Will Pass/MDedge News
Dr. Andreas Tiede

Duration of treatment is more strongly associated with thromboembolism than dose magnitude, said Andreas Tiede, MD, PhD, head of hemostaseology at Hannover (Germany) Medical School in Germany, noting that recommendations vary by non–factor replacement agent.

These remarks were part of a presentation about novel agents for treatment of hemophilia with inhibitors delivered at the annual congress of the European Association for Haemophilia and Allied Disorders.

“Concomitant use of factor products, both factor VIII and IX, and the bypassing agents, have usually preceded thromboembolic events in clinical trials [for non–factor replacement therapies] so this [topic] is crucial,” Dr. Tiede said.

Other experts recommend lower doses and shorter treatment durations. “I think that’s reasonable, but with some question mark behind the low doses,” he said. “I think it depends a little bit on the interaction between the non–factor replacement therapy and the bypassing agent in your patient.”

With a busy pipeline of non–factor replacement agents for hemophilia, such interactions are becoming increasingly relevant for clinicians and their patients.

Emicizumab, for instance, which is now approved for hemophilia with or without inhibitors, has synergistic activity with activated prothrombin complex concentrates (APCC). This was demonstrated by an emicizumab prophylaxis trial in which five out of eight patients with breakthrough bleeding who were treated with APPC at a dose higher than 100 IU/kg per day for more than 24 hours developed thrombotic microangiopathy. (N Engl J Med. 2017;377:809-18).

Other patients who received multiple infusions of APCC developed skin necrosis, cavernous vein thrombosis, and thrombophlebitis. Consequently, it is now recommended that APCC be avoided in patients taking emicizumab, and if unavoidable, given at the lowest dose possible. However, Dr. Tiede advised that this recommendation for APCC should not be extrapolated to encompass all factors and bypassing agents, based on existing data.

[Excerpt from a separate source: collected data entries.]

/-- The levels that a walk of core r has still to go and the table from which it goes: that of the deepest pointer entry of
its cluster's walk cache (05_memory.md R169), else the root. -/
def walkFirst (s : State) (r va : Nat) : List Nat × Nat :=
  let c := s.coreAt r
  let held (sh : Nat) : Option PtrEntry :=
    if c.bypass then none
    else (s.mmuAt (clusterOf r)).ptrs.find? fun p => p.pid == c.pid && p.size == sh && va / 2 ^ sh == p.va / 2 ^ sh
  match held 28, held 40 with
  | some p, _ => ([16], p.table)
  | none, some p => ([28, 16], p.table)
  | none, none => (walkLevels, field c.ctl.ptroot 16 32 * 2 ^ 16)

/-- The walk of a core (05_memory.md R167, R169). -/
def coreWalk (s : State) (r va : Nat) (k : AccessKind) : WalkRes := let f := walkFirst s r va; walkFrom s va k f.1 f.2

/-- The pointer entries that a walk passes. -/
def walkPtrs (s : State) (pid va : Nat) : List Nat → Nat → List PtrEntry
  | [], _ => []
  | sh :: rest, t =>
    let e : BitVec 64 := BitVec.ofNat 64 (s.mem.readNat (t + 8 * (va / 2 ^ sh % 4096)) 8)
    if e.getLsbD 0 = false ∨ e.getLsbD 1 = true then []
    else
      let n := field e 16 32 * 2 ^ 16
      { pid := pid, va := va / 2 ^ sh * 2 ^ sh, size := sh, table := n } :: walkPtrs s pid va rest n

/-- A list with an element at its young end in place of its equals, at most n elements long. -/
def addYoung {α : Type} (n : Nat) (same : α → α → Bool) (l : List α) (x : α) : List α :=
  let keep := l.filter fun y => !same x y
  (keep ++ [x]).drop (keep.length + 1 - n)

/-- Whether two held translations are of one page. -/
def TlbEntry.same (a b : TlbEntry) : Bool := a.pid == b.pid && a.va == b.va && a.size == b.size

/-- What a walk of core r has found fills the walk cache and the second-level TLB of its cluster and the TLBs of some cores
of it (05_memory.md R169, R170); the leaf is held with the bits that the walk has set. -/
def fillFrom (s : State) (r va : Nat) (leaf : BitVec 64) (sh : Nat) (cores : List Nat) : State :=
  let pid := (s.coreAt r).pid
  let e : TlbEntry := { pid := pid, va := va / 2 ^ sh * 2 ^ sh, size := sh, leaf := leaf }
  let f := walkFirst s r va
  let s1 := s.modMmu (clusterOf r) fun m =>
    { m with
      tlb := addYoung 4096 TlbEntry.same m.tlb e
      ptrs := (walkPtrs s pid va f.1 f.2).foldl
        (addYoung 64 fun a b => a.pid == b.pid && a.va == b.va && a.size == b.size) m.ptrs }
  cores.foldl (fun t q => t.modCore q fun c => { c with tlb := addYoung 128 TlbEntry.same c.tlb e }) s1

/-- Whether a miss is of a partition's 64 KiB page. -/
def Miss.of (m : Miss) (pid va : Nat) : Bool := m.pid == pid && m.page == va / 2 ^ 16

/-- The walks that a core has outstanding. -/
def Mmu.waitsOf (m : Mmu) (r : Nat) : Nat := ((m.misses ++ m.queue).map fun x => x.waits.countP (·.core == r)).sum

/-- A miss starts or joins a walk of a cluster, or joins the queue of those that wait for a free entry; none where the core
has eight outstanding or the queue is full (05_memory.md R170). -/
def Mmu.miss (m : Mmu) (pid : Nat) (w : MissWait) : Option Mmu :=
  let va := field w.walk.va 0 52
  let x : Miss := { pid := pid, page := va / 2 ^ 16, waits := [w] }
  if 8 ≤ m.waitsOf w.core then none
  else if m.misses.any (·.of pid va) then
    some { m with misses := m.misses.map fun y => if y.of pid va then { y with waits := y.waits ++ [w] } else y }
  else if m.misses.length < 64 then some { m with misses := m.misses ++ [x] }
  else if m.queue.length < 256 then some { m with queue := m.queue ++ [x] }
  else none

/-- Whether the walk of an access of a core's engine is under way already. -/
def Mmu.awaits (m : Mmu) (r pid va : Nat) (w : Engine) : Bool :=
  (m.misses ++ m.queue).any fun x => x.of pid va && x.waits.any fun y => y.core == r && y.eng == some w

/-- A translated place: its physical address and whether its page lies in the host window and is owned by the host
(06_ordering.md R204). -/
structure Place where
  pa      : Nat
  host    : Bool
  hostOwn : Bool
  deriving DecidableEq, Repr

/-- The place that a leaf gives; HOSTOWN outside the host window is ignored (06_ordering.md R204). -/
def placeOf (s : State) (pa : Nat) (e : BitVec 64) : Place :=
  let h := s.row pa == some .host
  { pa := pa, host := h, hostOwn := h && e.getLsbD 59 }

/-- The page walker's answer to a miss of the core of this step: it sets A and D and fills the TLBs; a page in transit holds
the access (06_ordering.md R205); a clear V bit traps with 0x06, which posts a fault-queue entry when the trap is taken
(05_memory.md R171); and a poisoned entry is a machine check (01_machine.md R37). -/
def walkNow (s : State) (w : Engine) (va : Word64) (k : AccessKind) : Res (Place × State) :=
  let a := field va 0 52
  let trap (cause : Nat) : Res (Place × State) := .trap { mkTrap w cause va with kind := k } s
  match coreWalk s s.rank a k with
  | .leaf pa entry e sh =>
    if e.getLsbD 60 then .hold (.ownTransit va) s
    else
      let t := touchLeaf s entry e k
      .ok (placeOf s pa e, if s.me.bypass then t else fillFrom t s.rank a (touched e k) sh [s.rank])
  | .absent => trap 0x06
  | .denied => trap 0x07
  | .poisoned => trap 0x0D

“Regarding higher or lower doses for initial treatment, I would be a little bit more careful,” he said. “That obviously depends on [whether] there is a synergistic effect with the non–factor replacement therapy and the bypassing agent. Synergistic effects have clearly been shown for the interaction of emicizumab and APCC, but when it comes to the interaction between emicizumab and VIIa, I’m not so sure. I don’t think that we have enough evidence to recommend lower doses of VIIa.”

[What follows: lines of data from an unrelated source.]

-- ==== Sys2Proof/Machine/Branch.lean ====
section
/-! DEFINITION. Branches and jumps, NEST and its replay, the walker steps that carry captures and outcomes, safe
points, SYNCW and the control-register words (04_scalar.md R112 to R130, R143 to R146; 02_encoding.md R42, R43). -/

namespace Sys2Proof.Machine

/-! Branches. -/

/-- Whether 16 outcomes wait that some walker has not consumed (04_scalar.md R113). -/
def Core.outcomesFull (c : Core) : Bool := decide (16 ≤ c.outcomes.length)

/-- The outcome that a gang's follower takes from its leader (09_compose.md R279). -/
def leadOutcome (s : State) : Option (Bool × Word64) :=
  match s.me.group with
  | .member lead true => (s.coreAt lead).lastOut
  | _ => none

/-- A branch word completes: its outcome is pushed, but for composed mode, where no other walker runs, and the walker
goes to the target or to the next word (04_scalar.md R143, 09_compose.md R273). -/
def Core.branchTo (c : Core) (taken : Bool) (target : Word64) : Core :=
  let o : BranchOut := { taken := taken, target := target, byV := false, byM := false, byD := false }
  let c1 := { c with outcomes := if c.composed then c.outcomes else c.outcomes ++ [o], lastOut := some (taken, target) }
  { c1.setPc (if taken then target else c.pc + 4#64) with posS := c.posS + 1#32 }

/-- The target of a conditional branch (04_scalar.md R143). -/
def branchTarget (pc : Word64) (off : BitVec 11) : Word64 := pc + off.signExtend 64 * 4#64

/-- A conditional branch (04_scalar.md R143): a full outcome queue holds it. -/
def condBranch (s : State) (a b : GIdx) (off : BitVec 11) (f : Word64 → Word64 → Bool) : Res State :=
  let c := s.me
  if c.outcomesFull then .hold .queueFull s
  else
    match leadOutcome s with
    | some (taken, target) => .ok (s.setMe (c.branchTo taken target))
    | none => .ok (s.setMe (c.branchTo (f (c.rg a).word (c.rg b).word) (branchTarget c.pc off)))

/-- BEQ (04_scalar.md R143). -/
def execBeq (a b : GIdx) (off : BitVec 11) (s : State) : Host.Outcome State Fault Refusal :=
  settle s (condBranch s a b off fun x y => x == y)
/-- BNE (04_scalar.md R143). -/
def execBne (a b : GIdx) (off : BitVec 11) (s : State) : Host.Outcome State Fault Refusal :=
  settle s (condBranch s a b off fun x y => x != y)
/-- BLT (04_scalar.md R143). -/
def execBlt (a b : GIdx) (off : BitVec 11) (s : State) : Host.Outcome State Fault Refusal :=
  settle s (condBranch s a b off fun x y => x.slt y)
/-- BGE (04_scalar.md R143). -/
def execBge (a b : GIdx) (off : BitVec 11) (s : State) : Host.Outcome State Fault Refusal :=
  settle s (condBranch s a b off fun x y => !x.slt y)
/-- BLTU (04_scalar.md R143). -/
def execBltu (a b : GIdx) (off : BitVec 11) (s : State) : Host.Outcome State Fault Refusal :=
  settle s (condBranch s a b off fun x y => x.ult y)
/-- BGEU (04_scalar.md R143). -/
def execBgeu (a b : GIdx) (off : BitVec 11) (s : State) : Host.Outcome State Fault Refusal :=
  settle s (condBranch s a b off fun x y => !x.ult y)

/-- The link of JAL and JALR: the code capability with the address of the next word (04_scalar.md R144, R145). -/
def Core.link (c : Core) : GVal := c.codecap.withWord (c.pc + 4#64)

/-- JAL (04_scalar.md R144). -/
def execJal (d : GIdx) (off : BitVec 17) (s : State) : Host.Outcome State Fault Refusal :=
  let c := s.me
  settle s (if c.outcomesFull then .hold .queueFull s
    else
      let t := match leadOutcome s with | some (_, t) => t | none => c.pc + off.signExtend 64 * 4#64
      .ok (s.setMe ((c.branchTo true t).wg d c.link)))

/-- The cause of a JALR through a capability, if it traps (04_scalar.md R145). -/
def jalrCause (c : GVal) (t : Word64) : Option Nat :=
  if t.toNat % 4 ≠ 0 then some 0x05
  else if !c.tag then none
  else if (t.toNat : Int) < (capBounds c.bits).1 ∨ (capBounds c.bits).2 < (t.toNat : Int) + 4 then some 0x03
  else if capOtype c.bits ≠ 0 ∨ capHas c.bits permExecute = false then some 0x04
  else none

/-- JALR (04_scalar.md R145); a gang's follower takes its leader's target and code capability (09_compose.md R279). -/
def execJalr (d a : GIdx) (off : BitVec 11) (s : State) : Host.Outcome State Fault Refusal :=
  let c := s.me
  let x := c.rg a
  let t := x.word + off.signExtend 64 * 4#64
  settle s (if c.outcomesFull then .hold .queueFull s
    else
      match s.me.group, leadOutcome s with
      | .member lead true, some (_, lt) =>
        .ok (s.setMe (({ c with codecap := (s.coreAt lead).codecap }.branchTo true lt).wg d c.link))
      | _, _ =>
        match jalrCause x t with
        | some cause => .trap (trapS cause t) s
        | none => .ok (s.setMe (({ c with codecap := if x.tag then x else c.codecap }.branchTo true t).wg d c.link)))

/-! NEST. -/

/-- The words of the span that follow an address: whether they obey 04_scalar.md R121 up to the last of n body words
of engine e. The check holds at a word whose page is being walked or in transit. A word that cannot be fetched ends it: its fault
is the S walker's at that word (02_encoding.md R44; DESIGN CHOICE, log entry 88). -/
def spanOk (s : State) (e : Engine) : Nat → Nat → Word64 → Res Bool
  | 0, _, _ => .ok true
  | _, 0, _ => .ok true
  | fuel + 1, n + 1, x =>
    match peekWord s x with
    | none => match textHeld s x 6 with | some (h, t) => .hold h t | none => .ok true
    | some w =>
      if isBranchWord w || isNestWord w e || (e == .s && wordEngine w != .s) then .ok false
      else if wordEngine w = e then spanOk s e fuel n (x + wordLen w)
      else spanOk s e fuel (n + 1) (x + wordLen w)
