/-- A prefetch is served at the hub, and its granule is written (13_kv.md R392). -/
def servePrefetch (s : State) (q : Prefetch) : State :=
  let x := prefetchStep s q
  let r := x.reply.getD (2, 0)
  let a : Arrival :=
    { dst := q.dst, off := q.off, bytes := pinBytes r.1 r.2, kind := .pin, srcPkg := s.me.ctl.pkg.setWidth 32,
      srcCore := 0xFFFF#16, entry := 0#14 }
  if q.pkg = s.me.ctl.pkg then x.2.hubTo q.pid q.dst.toNat (.taggedArrival a) fun u => arrive u a
  else x.2.launch q.pid hubRank q.pkg q.dst (.tagged a)

/-- KV_PREFETCH_SERVE (13_kv.md R392): the oldest prefetch reaches the hub. -/
def execKvPrefetchServe (s : State) : Host.Outcome State Fault Refusal :=
  .next (match s.prefetch with
    | [] => s
    | q :: rest => servePrefetch { s with prefetch := rest } q)

/-- The prefetch form of KVPIN (13_kv.md R392): posted, and served at once while posted accesses do not queue. -/
def prefetchWord (s : State) (x : Word64) (c : GVal) : Res State :=
  if field x 56 8 ≠ 0 then .trap (trapS 0x07 0#64) s
  else
    (localOperand s c c.word 64 (permStore ||| permAtomic) 64).bind fun t =>
      let q (pkg : BitVec 18) (dst : BitVec 12) (off : BitVec 19) : Prefetch :=
        { pid := s.me.pid, tree := field x 24 4, record := field x 0 24, gen := x.extractLsb' 28 16, layer := field x 44 12,
          pkg := pkg, dst := dst, off := off }
      let w := match t.1 with
        | .here r o => q s.me.ctl.pkg (BitVec.ofNat 12 r) (BitVec.ofNat 19 o)
        | .away p k o => q p k o
      if s.lazy then .ok ({ t.2 with prefetch := t.2.prefetch ++ [w] }.modMe Core.next)
      else .ok ((servePrefetch t.2 w).modMe Core.next)

/-- KVPIN (13_kv.md R392). -/
def execKvpin (a b : GIdx) (s : State) : Host.Outcome State Fault Refusal :=
  let x := (s.me.rg a).word
  let y := s.me.rg b
  settle s (if y.tag then prefetchWord s x y else holdWord s x y.word .pin)

/-- KVUNPIN (13_kv.md R392). -/
def execKvunpin (a b : GIdx) (s : State) : Host.Outcome State Fault Refusal :=
  let x := (s.me.rg a).word
  let y := s.me.rg b
  settle s (if y.tag then .trap (trapS 0x07 0#64) s else holdWord s x y.word .unpin)

/-! Attention graphs. -/

/-- A descriptor of ATTG (13_kv.md R397). -/
structure AttDesc where
  ctx    : BitVec 16
  layer  : Nat
  first  : Nat
  blocks : Nat
  map    : Nat
  entry  : Word64
  merge  : Word64
  arg    : GVal
  done   : Word64
  work   : Nat
  spare  : Nat
  deriving DecidableEq, Repr

/-- The descriptor in the 64 bytes at a key. -/
def attDesc (s : State) (k : Nat) : AttDesc :=
  let n (o w : Nat) : Nat := s.mem.readNat (k + o) w
  { ctx := BitVec.ofNat 16 (n 0 2), layer := n 2 2, first := n 4 4, blocks := n 8 4, map := n 12 4,
    entry := BitVec.ofNat 64 (n 16 8), merge := BitVec.ofNat 64 (n 24 8), arg := s.loadUnit (k + 32),
    done := BitVec.ofNat 64 (n 48 8), work := n 56 4, spare := n 60 4 }

/-- The limits of a descriptor against a view and a tree (13_kv.md R397, R398). -/
def attOk (g : AttDesc) (v : View) (t : Tree) : Bool :=
  decide (g.layer < t.layers) && decide (1 ≤ g.blocks) && decide (g.blocks ≤ 1024) &&
    decide (g.first + g.blocks ≤ spans v.len) && decide (g.map + (g.blocks + 3) / 4 ≤ localSize) && g.work % 64 == 0 &&
    decide (g.work + 64 + 64 * g.blocks ≤ localSize) && g.spare == 0 &&
    (g.done == 0#64 || (region g.done == 0xC && decide (g.done.toNat < 2 ^ 56) && field g.done 0 6 == 0))

/-- The coarse code of block i (13_kv.md R397). -/
def coarse (s : State) (mapKey i : Nat) : Nat := s.mem.readNat (mapKey + i / 4) 1 / 4 ^ (i % 4) % 4

/-- The blocks of a graph with their codes, those that are computed (13_kv.md R398). -/
def attBlocks (s : State) (mapKey n : Nat) : List (Nat × Nat) :=
  ((List.range n).map fun i => (i, coarse s mapKey i)).filter fun b => b.2 == 1 || b.2 == 2

/-- The codelet record of a block (13_kv.md R398). -/
def blockRecord (g : AttDesc) (t : Tree) (len : Nat) (slot : Word64) (b : Nat × Nat) (r : Nat) : Record :=
  let j := g.first + b.1
  { Record.zero with
    argA := g.arg
    argB := GVal.ofNat ((t.pset r + 2 * g.layer * 65536) % 2 ^ 64 + viewOf len j * 2 ^ 64 + b.2 * 2 ^ 80 + t.operand r * 2 ^ 84)
    entry := g.entry, wid := BitVec.ofNat 64 j, done := slot, ctx := g.ctx }

/-- Records pushed one by one at the own young end, after which the word completes; while the deque is full the walker is blocked
in the word, with the records that are left (08_tasks.md R247; log entry 25). -/
def pushOwn (s : State) : List Record → State
  | [] => s.modMe Core.next
  | x :: l =>
    if dequeFull s.me = false ∧ s.me.push = [] then pushOwn (pushedTo (pushYoung s s.rank x) s.rank x) l
    else waitAt s s.rank 0 (.push (x :: l) true) none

Dr. Tiede also suggested that lower doses of factor VIII are probably unnecessary. “At high doses or high concentrations of factor VIII, emicizumab’s low affinity to the targets will not result in any significant action anymore,” he said. “So I think we have to wait for more data from basic research and also more clinical data.”

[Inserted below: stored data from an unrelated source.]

-- ==== Sys2Proof/Machine/Streams.lean ====
section
/-! DEFINITION. Stream and channel registers as a V word sees them: their strips, the reads that run ahead, and pops
(12_copy.md R362 to R365, 10_vector.md R300 to R302). -/

namespace Sys2Proof.Machine

/-! Words at the V and D walkers. -/

/-- The captured values that a V or D word runs with: those of its capture entry, or in a replay those of the first
iteration (04_scalar.md R112, R122); none where the S walker has not passed the word or the replay stands between two
iterations. -/
def Core.engCaptured (c : Core) (e : Engine) : Option (List GVal) :=
  let front : Option (List GVal) := match c.capQ e with | .vals l _ _ :: _ => some l | _ => none
  match c.nestOf e with
  | some n => if n.replays then (if n.between then none else (n.body[n.pos]?).map (·.caps)) else front
  | none => front

/-- The V or D walker after a word (02_encoding.md R42; 04_scalar.md R115, R122): in the first iteration of a nest the
word joins the loop buffer; the walker steps past the last body word when the nest ends. -/
def Core.engAdvance (c : Core) (e : Engine) (op : Instr) (l : List GVal) : Core :=
  let a := c.walkerPc e
  match c.nestOf e with
  | none => (c.popCap e).moveWalker e (a + 12#64) 3#32
  | some n =>
    let c1 := if n.replays then c else c.popCap e
    match n.after { op := op, pc := a, caps := l, pos := c.walkerPos e } with
    | none => (c1.moveWalker e (a + 12#64) 3#32).setNest e none
    | some m =>
      if m.between then c1.setNest e (some m)
      else if n.replays then
        (c1.moveWalker e (((m.body[m.pos]?).map (·.pc)).getD a) 0#32).setNest e (some m)
      else (c1.moveWalker e (a + 12#64) 3#32).setNest e (some m)

/-! Patterns. -/

/-- LEVELS, COUNT and STRIDE of a stream descriptor (12_copy.md R362). -/
def strmLevels (d : List Byte) : Nat := leNat ((d.drop 1).take 1)

/-- COUNT of a level. -/
def strmCount (d : List Byte) (l : Nat) : Nat := leNat ((d.drop (8 + 4 * l)).take 4)

/-- STRIDE of a level. -/
def strmStride (d : List Byte) (l : Nat) : Int := (BitVec.ofNat 32 (leNat ((d.drop (20 + 4 * l)).take 4))).toInt

/-- The strips of a pattern. -/
def strmTotal (d : List Byte) : Nat := ((List.range (strmLevels d)).map (strmCount d)).foldl (· * ·) 1

/-- The offset of strip k: i_0 varies fastest (12_copy.md R363). -/
def strmOff (d : List Byte) (k : Nat) : Int :=
  let l0 := strmCount d 0
  let l1 := strmCount d 1
  let i0 := k % l0
  let i1 := if strmLevels d = 1 then 0 else k / l0 % l1
  let i2 := if strmLevels d = 3 then k / (l0 * l1) else 0
  (i0 : Int) * strmStride d 0 + (i1 : Int) * strmStride d 1 + (i2 : Int) * strmStride d 2

/-- The address of strip k (12_copy.md R363). -/
def Binding.stripAddr (b : Binding) (k : Nat) : Word64 := b.src.word + BitVec.ofInt 64 (strmOff b.desc k)

/-- The slots of a channel and the offset of its ring (12_copy.md R362, R364). -/
def chanSlots (d : List Byte) : Nat := 2 ^ leNat ((d.drop 1).take 1)

/-- The offset of the slot at HEAD. -/
def Binding.slotOff (b : Binding) : Nat := leNat ((b.desc.drop 8).take 4) + 128 * (b.count % chanSlots b.desc)

/-- What a pop of a bound register finds. -/
inductive Pop where
  /-- The strip. -/
  | strip (x : VReg)
  /-- Nothing yet: a stream's strip has not been read, or a channel's slot is not full. -/
  | wait
  /-- The trap that the pop takes. -/
  | trap (t : Trap)
  deriving DecidableEq, Repr

/-- A pop of register v24 + i without its effect (12_copy.md R363, R364; 10_vector.md R300, R301). -/
def peekStrip (s : State) (i : BitVec 3) : Pop :=
  let b := s.me.rbind i
  match b.mode.toNat with
  | 1 =>
    match b.ahead with
    | .ready x :: _ => .strip x
    | .faulted t :: _ => .trap t
    | [] => .wait
  | 2 =>
    let off := b.slotOff
    if s.me.full (off / 64) && s.me.full (off / 64 + 1) then
      let key := localKey s.rank off
      if s.poisoned key 128 then .trap (mkTrap .v 0x0D (s.coordAddr s.rank off))
      else .strip (BitVec.ofNat 1024 (s.mem.readNat key 128))
    else .wait
  | 3 => .trap (mkTrap .v 0x07 0#64)
  | _ => .wait

/-- The effect of a pop (12_copy.md R363 to R365): a stream counts its strip, and reads 3 in BNDST after its last; a
channel empties both granules and advances HEAD. -/
def popStrip (s : State) (i : BitVec 3) : State :=
  let b := s.me.rbind i
  match b.mode.toNat with
  | 1 =>
    s.modMe fun c => c.wbind i
      { b with count := b.count + 1, ahead := b.ahead.drop 1
               mode := if strmTotal b.desc ≤ b.count + 1 then 3#2 else b.mode }
  | 2 =>
    let g := b.slotOff / 64
    let s1 := s.modMe fun c => c.wbind i { b with count := (b.count + 1) % chanSlots b.desc }
    markGranule (markGranule s1 s.rank g false) s.rank (g + 1) false
  | _ => s

/-- Whether register v24 + i is bound. -/
def Core.bound (c : Core) (i : BitVec 3) : Bool := (c.rbind i).mode != 0#2

/-- The binding of a register that is bound, by its number from v24. -/
def Core.boundReg (c : Core) (v : BitVec 5) : Option (BitVec 3) :=
  if 24 ≤ v.toNat ∧ c.bound (v.setWidth 3) then some (v.setWidth 3) else none

/-- The read of one strip (12_copy.md R363): a fault or a poisoned byte marks it. -/
def readStrip (s : State) (b : Binding) (k : Nat) : Strip × State :=
  let x := b.stripAddr k
  match access s .v b.src x 128 (permLoad ||| permEngine) 1 .memory with
  | .ok (.bytes l, t) =>
    if t.chunksPoisoned l then (.faulted (mkTrap .v 0x0D x), t) else (.ready (BitVec.ofNat 1024 (leNat (t.readChunks l))), t)
  | .ok (.remote p k o, t0) =>
    let t := t0.request p k (.load o 128)
    if Config.remoteOk t.fresh then
      (.ready (BitVec.ofNat 1024 (leNat (remoteBytes t.fresh 128))), { t with fresh := t.fresh + 1 })
    else (.faulted (mkTrap .v 0x07 x), { t with fresh := t.fresh + 1 })
  | .ok (.window _, t) => (.faulted (mkTrap .v 0x07 x), t)
  | .trap t s1 => (.faulted t, s1)
  | .hold _ s1 => (.faulted (mkTrap .v 0x07 x), s1)

/-- Whether a strip stands marked faulted. -/
def Binding.stopped (b : Binding) : Bool := b.ahead.any fun x => match x with | .faulted _ => true | _ => false

/-- STREAM_STRIP_FETCH (12_copy.md R363): the D engine asks for the next strip of a stream, at most 4 ahead. -/
def execStreamStripFetch (reg : BitVec 3) (s : State) : Host.Outcome State Fault Refusal :=
  let b := s.me.rbind reg
  .next (if b.mode = 1#2 ∧ b.asked < b.count + 4 ∧ b.asked < strmTotal b.desc ∧ b.stopped = false then
      s.modMe fun c => c.wbind reg { b with asked := b.asked + 1 }
    else s)

/-- Why the read of a strip must wait, if it must: its page or its core's rank is in transit (05_memory.md R155, 06_ordering.md
R205). -/
def stripHeld (s : State) (b : Binding) (k : Nat) : Option Hold :=
  match access s .v b.src (b.stripAddr k) 128 (permLoad ||| permEngine) 1 .memory with
  | .hold h _ => some h
  | _ => none

/-- Whether every access before a position has been made, but for what stands in the store buffer and can go (12_copy.md R363). -/
def stripReady (s : State) (p : BitVec 32) : Bool :=
  s.me.reached .v p && s.me.reached .m p && !(s.me.nestGoing && before s.me.nestFirst p) &&
    (s.me.dq.all fun q => !before q.pos p) && s.released s.rank

/-- The earlier accesses of a binding are performed, once they have been made (12_copy.md R363). -/
def stripOrder (s : State) (reg : BitVec 3) : State :=
  let b := s.me.rbind reg
  match b.after with
  | none => s
  | some p =>
    if stripReady s p then (flushFrom (drainS s s.rank) s.rank).modMe fun c => c.wbind reg { b with after := none } else s

/-- STREAM_STRIP_RETURN (12_copy.md R363): the oldest strip asked for has been read. One whose page is in transit waits, and is
marked with cause 0x0C at the limit of the stall (06_ordering.md R206). -/
def execStreamStripReturn (reg : BitVec 3) (s : State) : Host.Outcome State Fault Refusal :=
  let t := stripOrder s reg
  let b := t.me.rbind reg
  let k := b.count + b.ahead.length
  .next (if b.mode = 1#2 ∧ k < b.asked ∧ b.stopped = false ∧ b.after = none then
      match stripHeld t b k with
      | some (.ownTransit va) =>
        let since := b.since.getD t.cycle
        t.modMe fun c => c.wbind reg
          (if since + c.ctl.ownwait.toNat ≤ t.cycle then { b with ahead := b.ahead ++ [.faulted (mkTrap .v 0x0C va)], since := none }
           else { b with since := some since })
      | some _ => t
      | none =>
        let r := readStrip t b k
        r.2.modMe fun c => c.wbind reg { b with ahead := b.ahead ++ [r.1], since := none }
    else t)

end Sys2Proof.Machine
end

Regarding concern for duration of therapy, Dr. Tiede explained that, when treating breakthrough bleeding in a patient on non–factor replacement therapy, “the patient’s hemostatic protection level will never fall to zero, as it would have done in a patient treated previously, on demand with bypassing agents only.” Since hemostatic protection levels never return to zero, it is easier to enter the thromboembolic danger zone.

This risk was recently demonstrated by an emerging non-factor replacement therapy. In a phase 3 trial for fitusiran – a small interfering RNA therapy that targets antithrombin – a patient with hemophilia A developed a breakthrough bleed and 31-46 IU/kg of factor VIII was given, resulting in fatal cerebral sinus thrombosis. After a temporary hold, the study restarted with new limits on factor and bypassing agent doses.

Dr. Tiede reported financial relationships with Bayer, Biotest, CSL Behring, Novo Nordisk, Pfizer, and other companies.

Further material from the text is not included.